Khaberni - Dr. Zaid Ahmed Al-Muhaisen wrote:

With every winter, it’s not the rain that surprises us, but the reality of municipalities in Jordan, a reality that unveils during the first low pressure system as if the rain came to pull back a curtain of complacency and reveal what was hidden. Winter is not a disaster and floods are not unforeseen events; what we experience every year is not inevitable fate, but the result of prolonged neglect, administrative laxity, and the absence of preventative action.

Rain does not create crises, but exposes them, revealing the fragility of a municipal system used to reacting rather than acting, and media showmanship instead of fieldwork. The same scenes repeat: one bulldozer working, and several employees standing with their hands in their pockets, watching, waiting to be filmed, and chatting, while streets flood, sewers overflow, and citizens pay the price. As if the problem can be solved by statements and live broadcasts, although municipalities cannot be managed by media, but by work, and can only be judged by citizens, the only true judges.

The real question is not why the streets flooded, but where were the municipalities before it began to rain? Where was the prior cleaning of sewers? Where was the routine maintenance of culverts and stormwater channels? Where were technical checks before the winter? Where were the primed submersible pumps? Where were the emergency rooms that move beyond paperwork to action? Is it sensible that manholes are opened with a broomstick? Is this a lack of tools or a lack of management? Reality shows that the malaise is a mix of clear neglect and deeper administrative decay; neglect when maintenance is postponed until disaster strikes, and decay when plans exist without execution, surveillance is absent, and accountability postponed, in an inflated, yet ineffectively impactful system, with untrained employees, absent officials, and field workers without guidance.

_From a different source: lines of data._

theorem encTransition_dataBitPause (hst : s.enc.status = .dataBitPause) :
    encTransition s =
      ((startBurst s 22).encEnter (if s.enc.currentByte.val < 4 then .dataBitBurst else .trailingBurst),
        .inProgress) := by
  simp only [encTransition, hst, encAfterBitPause]
  split <;> rfl

theorem encTransition_trailingBurst_command (hst : s.enc.status = .trailingBurst)
    (hkind : s.enc.messageKind = .command) :
    encTransition s =
      ((startPause (s.withEnc { s.enc with messageKind := .keypress }) 1510).encEnter .intervalPause, .inProgress) := by
  simp only [encTransition, hst, encAfterTrailingBurst, hkind]
  rfl

theorem encTransition_trailingBurst_repeat (hst : s.enc.status = .trailingBurst)
    (hkind : s.enc.messageKind ≠ .command) (hrepeat : s.enc.repeatCount ≠ 0) :
    encTransition s = ((startPause (s.withEnc { s.enc with repeatCount := s.enc.repeatCount - 1 })
      Config.autorepeatPause).encEnter .intervalPause, .inProgress) := by
  simp only [encTransition, hst, encAfterTrailingBurst, if_neg hkind, if_pos hrepeat]
  rfl

theorem encTransition_trailingBurst_last (hst : s.enc.status = .trailingBurst)
    (hkind : s.enc.messageKind ≠ .command) (hrepeat : s.enc.repeatCount = 0) :
    encTransition s = ((stopOutput s).withEnc { s.enc with status := .idle, messageKind := .none }, .ended) := by
  simp only [encTransition, hst, encAfterTrailingBurst, if_neg hkind, if_neg (not_not.2 hrepeat)]
  rfl

theorem encTransition_intervalPause (hst : s.enc.status = .intervalPause) :
    encTransition s = ((startBurst s 342).encEnter .leadBurst, .inProgress) := by
  simp only [encTransition, hst]
  rfl

end

/-! ### The statements -/

/-- Settles O34: the position is one of the packet's, so the bit is the packet's and the advance has no free value. -/
theorem dataBitBurstToPause : Obligations.DataBitBurstToPause := by
  intro s n hctx hst hbyte hbits hn
  have hpause : n = if encDataBit (s.encRecord 0).enc then 64 else 21 := by
    rw [encDataBit_in_packet (s.encRecord 0).enc hbyte hbits]
    exact hn
  refine ⟨(encAdvanceBit (s.encRecord 0).enc).currentByte, (encAdvanceBit (s.encRecord 0).enc).pendingBitCount,
    encAdvanceBit_currentByte (s.encRecord 0).enc hbyte hbits,
    encAdvanceBit_pendingBitCount (s.encRecord 0).enc hbyte hbits, ?_⟩
  rw [hpause]
  exact exec_encStep_of_transition hctx (.inr rfl) (encTransition_dataBitBurst (s.encRecord 0) hst)

/-- Settles O30: from Idle the operand is recorded and the transition asks OUT alone. -/
theorem stepInIdle : Obligations.StepInIdle :=
  ⟨fun rt s _ _ hctx hst hout =>
      exec_encStep_of_transition hctx (.inl hst) (encTransition_idle_cons (s.encRecord rt) hst hout),
    fun rt s hctx hst hout =>
      exec_encStep_of_transition hctx (.inl hst) (encTransition_idle_nil (s.encRecord rt) hst hout)⟩

/-- Settles O31: of the three ways ENC.STEP acts, this is the one without a transition. -/
theorem stepWhileAPulseRuns : Obligations.StepWhileAPulseRuns := by
  intro rt s hctx hbusy hrt
  rcases encStepCore_cases rt s with ⟨-, -, h⟩ | ⟨hacts, -⟩
  · rw [exec_encStep_of_poll rt hctx, h]
    rfl
  · exact absurd hacts (not_or.2 ⟨hbusy, hrt⟩)

/-- Settles O32: the message kind chooses the pause. -/
theorem leadBurstToLeadPause : Obligations.LeadBurstToLeadPause := by
  intro s n hctx hst hn
  have hpause : n = if s.enc.messageKind = .command then 171 else 83 := by
    rcases hn with ⟨hkind, rfl⟩ | ⟨hkind, rfl⟩ <;> simp [hkind]
  rw [hpause]
  exact exec_encStep_of_transition hctx (.inr rfl) (encTransition_leadBurst (s.encRecord 0) hst)

/-- Settles O33: the message kind chooses the status. -/
theorem leadPauseToBurst : Obligations.LeadPauseToBurst := by
  intro s next hctx hst hnext
  have hstatus : next = if s.enc.messageKind = .command then .dataBitBurst else .trailingBurst := by
    rcases hnext with ⟨hkind, rfl⟩ | ⟨hkind, rfl⟩ <;> simp [hkind]
  rw [hstatus]
  exact exec_encStep_of_transition hctx (.inr rfl) (encTransition_leadPause (s.encRecord 0) hst)

/-- Settles O36: whether bytes are left to send chooses the status. -/
theorem dataBitPauseToBurst : Obligations.DataBitPauseToBurst := by
  intro s next hctx hst hnext
  have hstatus : next = if s.enc.currentByte.val < 4 then .dataBitBurst else .trailingBurst := by
    rcases hnext with ⟨hbyte, rfl⟩ | ⟨hbyte, rfl⟩ <;> simp [hbyte]
  rw [hstatus]
  exact exec_encStep_of_transition hctx (.inr rfl) (encTransition_dataBitPause (s.encRecord 0) hst)

/-- Settles O37: the autorepeat pause is the open parameter itself, of which nothing is used. -/
theorem trailingBurstToInterval : Obligations.TrailingBurstToInterval := by
  refine ⟨fun s hctx hst hkind => ?_, fun s hctx hst hkind hrepeat => ?_⟩
  · exact exec_encStep_of_transition hctx (.inr rfl)
      (encTransition_trailingBurst_command (s.encRecord 0) hst hkind)
  · have hnotCommand : s.enc.messageKind ≠ .command := by simp [hkind]
    have hleft : s.enc.repeatCount ≠ 0 := fun h => by simp [h] at hrepeat
    exact exec_encStep_of_transition hctx (.inr rfl)
      (encTransition_trailingBurst_repeat (s.encRecord 0) hst hnotCommand hleft)

/-- Settles O38: with no repeat left after a keypress message, the transition stops the output. -/
theorem trailingBurstEnds : Obligations.TrailingBurstEnds := by
  intro s hctx hst hkind hrepeat
  have hnotCommand : s.enc.messageKind ≠ .command := by simp [hkind]
  exact exec_encStep_of_transition hctx (.inr rfl)
    (encTransition_trailingBurst_last (s.encRecord 0) hst hnotCommand hrepeat)

/-- Settles O39: the transition does not ask the message kind. -/
theorem intervalPauseToLeadBurst : Obligations.IntervalPauseToLeadBurst :=
  fun s hctx hst _ => exec_encStep_of_transition hctx (.inr rfl) (encTransition_intervalPause (s.encRecord 0) hst)

end Sys2Proof.Machine

/-! SUPPORT. The decoder family (42_decoder.md R171 to R195): the classification by its numeric ranges, what an event does in
each message kind, a run of events as one state, and the statements O43, O45 to O47, O49, O50 and O53 assembled from them. -/

namespace Sys2Proof.Machine

/-! ### The classification by its total (R173, R174) -/

/-- The windows R172 gives, in the order of R173; only the last two overlap, and the earlier one wins. -/
theorem classify_eq (t : Nat) :
    classify t =
      if 39 ≤ t ∧ t ≤ 47 then .bitLow
      else if 77 ≤ t ∧ t ≤ 95 then .bitHigh
      else if 382 ≤ t ∧ t ≤ 468 then .keypressStart
      else if 469 ≤ t ∧ t ≤ 564 then .commandStart
      else .invalidPulse := by
  have hlow : inWin t Config.timing.bitLow.toNat = decide (39 ≤ t ∧ t ≤ 47) := rfl
  have hhigh : inWin t Config.timing.bitHigh.toNat = decide (77 ≤ t ∧ t ≤ 95) := rfl
  have hkey : inWin t Config.timing.keyMsg.toNat = decide (382 ≤ t ∧ t ≤ 468) := rfl
  have hcmd : inWin t Config.timing.cmdMsg.toNat = decide (462 ≤ t ∧ t ≤ 564) := rfl
  simp only [classify, hlow, hhigh, hkey, hcmd, decide_eq_true_eq]
  by_cases hoverlap : 382 ≤ t ∧ t ≤ 468
  · simp only [if_pos hoverlap]
  · have hrest : (462 ≤ t ∧ t ≤ 564) ↔ (469 ≤ t ∧ t ≤ 564) := by omega
    simp only [hrest]

theorem classify_eq_bitLow_iff (t : Nat) : classify t = .bitLow ↔ 39 ≤ t ∧ t ≤ 47 := by
  rw [classify_eq]
  split_ifs <;> simp <;> omega

theorem classify_eq_bitHigh_iff (t : Nat) : classify t = .bitHigh ↔ 77 ≤ t ∧ t ≤ 95 := by
  rw [classify_eq]
  split_ifs <;> simp <;> omega

theorem classify_eq_keypressStart_iff (t : Nat) : classify t = .keypressStart ↔ 382 ≤ t ∧ t ≤ 468 := by
  rw [classify_eq]
  split_ifs <;> simp <;> omega

theorem classify_eq_commandStart_iff (t : Nat) : classify t = .commandStart ↔ 469 ≤ t ∧ t ≤ 564 := by
  rw [classify_eq]
  split_ifs <;> simp <;> omega

theorem classify_eq_invalidPulse_iff (t : Nat) :
    classify t = .invalidPulse ↔ t < 39 ∨ (48 ≤ t ∧ t ≤ 76) ∨ (96 ≤ t ∧ t ≤ 381) ∨ 565 ≤ t := by
  rw [classify_eq]
  split_ifs <;> simp <;> omega

/-! ### A bit shifted in (R187, R188) -/

theorem byteIndexNext_eq (n : Byte) : byteIndexNext n = BitVec.ofNat 8 (min (n.toNat + 1) 255) := by
  apply BitVec.eq_of_toNat_eq
  rw [byteIndexNext_toNat, BitVec.toNat_ofNat]
  omega

theorem shiftBit_of_lt (v : Bool) {d : ReceiverState} (h : d.pendingBitCount.val + 1 < 8) :
    shiftBit v d =
      { d with bitAccumulator := shiftIn d.bitAccumulator v, pendingBitCount := ⟨d.pendingBitCount.val + 1, h⟩ } :=
  dif_pos h

/-- The 8th bit completes the byte. -/
theorem shiftBit_of_eq_seven (v : Bool) {d : ReceiverState} (h : d.pendingBitCount.val = 7) :
    shiftBit v d =
      { d with
        bitAccumulator := 0
        pendingBitCount := 0
        byteIndex := BitVec.ofNat 8 (min (d.byteIndex.toNat + 1) 255)
        decodedCommand :=
          { address := if d.byteIndex = 0 then shiftIn d.bitAccumulator v else d.decodedCommand.address
            code := if d.byteIndex = 2 then shiftIn d.bitAccumulator v else d.decodedCommand.code } } := by
  rw [← byteIndexNext_eq, ← storeByte_eq]
  exact dif_neg (by omega)

/-! ### One event, by the message kind (R182) -/

theorem exec_decOnevent_of_poll (e : PulseEvent) {s : State} (hctx : s.ctx = .poll) :
    exec (.decOnevent e) s = .next ((decOnEventCore e s).answer true) :=
  (exec_next_iff _ _ _).2 ⟨ctxRuleOf_allows_of_poll hctx rfl, rfl⟩

theorem decOnEventCore_of_none (e : PulseEvent) {s : State} (hkind : s.dec.messageKind = .none) :
    decOnEventCore e s = s.withDec (eventInIdle e s.dec) := by
  simp only [decOnEventCore, hkind]

theorem decOnEventCore_of_command (e : PulseEvent) {s : State} (hkind : s.dec.messageKind = .command) :
    decOnEventCore e s = s.withDec (eventInCommand e s.dec) := by
  simp only [decOnEventCore, hkind]

theorem eventInIdle_eq (e : PulseEvent) (d : ReceiverState) :
    eventInIdle e d =
      if e.isBurst = false ∧ 1359 ≤ e.length.toNat then
        { d with messageKind := .command, bitAccumulator := 0, pendingBitCount := 0, byteIndex := 0 }
      else d := by
  simp only [eventInIdle, syncMin_eq, resetCounters]

theorem eventInCommand_of_burst {e : PulseEvent} (d : ReceiverState) (hburst : e.isBurst = true) :
    eventInCommand e d = burstInCommand e.length d := if_pos hburst

theorem eventInCommand_of_pause {e : PulseEvent} (d : ReceiverState) (hpause : e.isBurst = false) :
    eventInCommand e d = pauseInCommand e.length d := by simp [eventInCommand, hpause]

theorem burstInCommand_eq (l : PulseLength) (d : ReceiverState) :
    burstInCommand l d =
      if d.byteIndex.toNat < 4 then { d with lastBurstLength := l } else { d with messageKind := .none } := by
  rw [burstInCommand]
  split_ifs
  · omega
  · rfl
  · rfl
  · omega

section
variable {l : PulseLength} {d : ReceiverState}

/-- A total in one of the two bit windows shifts that window's bit in. -/
theorem pauseInCommand_of_bit {v : Bool}
    (h : 39 ≤ d.lastBurstLength.toNat + l.toNat ∧ d.lastBurstLength.toNat + l.toNat ≤ 47 ∧ v = false ∨
      77 ≤ d.lastBurstLength.toNat + l.toNat ∧ d.lastBurstLength.toNat + l.toNat ≤ 95 ∧ v = true) :
    pauseInCommand l d = shiftBit v d := by
  rcases h with ⟨hmin, hmax, rfl⟩ | ⟨hmin, hmax, rfl⟩
  · simp only [pauseInCommand, totalDuration_toNat, (classify_eq_bitLow_iff _).2 ⟨hmin, hmax⟩]
  · simp only [pauseInCommand, totalDuration_toNat, (classify_eq_bitHigh_iff _).2 ⟨hmin, hmax⟩]

theorem pauseInCommand_of_keypressStart
    (h : classify (d.lastBurstLength.toNat + l.toNat) = .keypressStart) :
    pauseInCommand l d = { d with messageKind := .keypress } := by
  simp only [pauseInCommand, totalDuration_toNat, h]

theorem pauseInCommand_of_commandStart
    (h : classify (d.lastBurstLength.toNat + l.toNat) = .commandStart) : pauseInCommand l d = d := by
  simp only [pauseInCommand, totalDuration_toNat, h]

theorem pauseInCommand_of_invalidPulse
    (h : classify (d.lastBurstLength.toNat + l.toNat) = .invalidPulse) : pauseInCommand l d = resynchronise d := by
  simp only [pauseInCommand, totalDuration_toNat, h]

end

/-- A POLL pause in Command, by what `pauseInCommand` makes of the decoder. -/
theorem exec_decOnevent_pauseInCommand {e : PulseEvent} {s : State} {d : ReceiverState} (hctx : s.ctx = .poll)
    (hkind : s.dec.messageKind = .command) (hpause : e.isBurst = false) (h : pauseInCommand e.length s.dec = d) :
    exec (.decOnevent e) s = .next { s with dec := d, results := s.results ++ [⟨true, 0⟩] } := by
  rw [exec_decOnevent_of_poll e hctx, decOnEventCore_of_command e hkind, eventInCommand_of_pause s.dec hpause, h]
  rfl

theorem tryWrite_rcv (q : List Command) (c : Command) :
    (tryWrite Config.rcvShape q c).2 = if q.length < 8 then q ++ [c] else q := by
  simp only [tryWrite, qHasRoom_rcv, qPush, decide_eq_true_eq]
  split <;> rfl

theorem decOnEventCore_of_keypress_burst {e : PulseEvent} {s : State} (hkind : s.dec.messageKind = .keypress)
    (hburst : e.isBurst = true) :
    decOnEventCore e s =
      (s.withRcv (if s.rcv.length < 8 then s.rcv ++ [s.dec.decodedCommand] else s.rcv)).withDec
        { s.dec with messageKind := .none } := by
  simp only [decOnEventCore, hkind, eventInKeypress, hburst, if_true, deliver, tryWrite_rcv]

theorem decOnEventCore_of_keypress_pause {e : PulseEvent} {s : State} (hkind : s.dec.messageKind = .keypress)
    (hpause : e.isBurst = false) : decOnEventCore e s = s := by
  simp [decOnEventCore, hkind, eventInKeypress, hpause]

/-! ### The statements about one event -/

/-- Settles O43: the tolerances by computation, the windows by `classify_eq`. -/
theorem toleranceWindows : Obligations.ToleranceWindows :=
  ⟨by decide, fun _ _ => decide_eq_true_iff, fun _ => rfl, classify_eq⟩

/-- Settles O45: `eventInIdle` with SYNC_MIN computed. -/
theorem eventsInIdle : Obligations.EventsInIdle := by
  intro e s hctx hkind
  refine ⟨0, ?_⟩
  rw [exec_decOnevent_of_poll e hctx, decOnEventCore_of_none e hkind, eventInIdle_eq]
  split <;> rfl

/-- Settles O46: whether four bytes are complete decides what a burst does. -/
theorem burstsInCommand : Obligations.BurstsInCommand := by
  intro e s hctx hkind hburst
  refine ⟨0, ?_⟩
  rw [exec_decOnevent_of_poll e hctx, decOnEventCore_of_command e hkind, eventInCommand_of_burst s.dec hburst,
    burstInCommand_eq]
  split <;> rfl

And while funds may be scarce, it is not a sufficient excuse, because poor management wastes as much as it squanders abundance. Citizens are not asking for the impossible, they don’t ask to stop the rain, but for a street that doesn’t turn into a river, a manhole that doesn’t become a trap, and a municipality that works before the crisis, not after.

The way to the solution is neither complicated nor theoretical: proactive rather than reactive work, routine maintenance according to mandatory schedules, genuine readiness for emergencies, restructuring to reduce slack and increase efficiency, fair surveillance and accountability, involvement of the local community in monitoring, and assessing performance by what happens on the ground rather than by the number of statements. Winter is not the enemy of the municipalities, but their honest mirror, and unless we face this mirror with boldness and authenticity, we will continue repeating the same scene every year: rain, chaos, justification, and then forgetfulness... until it rains again and the fig leaf falls once more.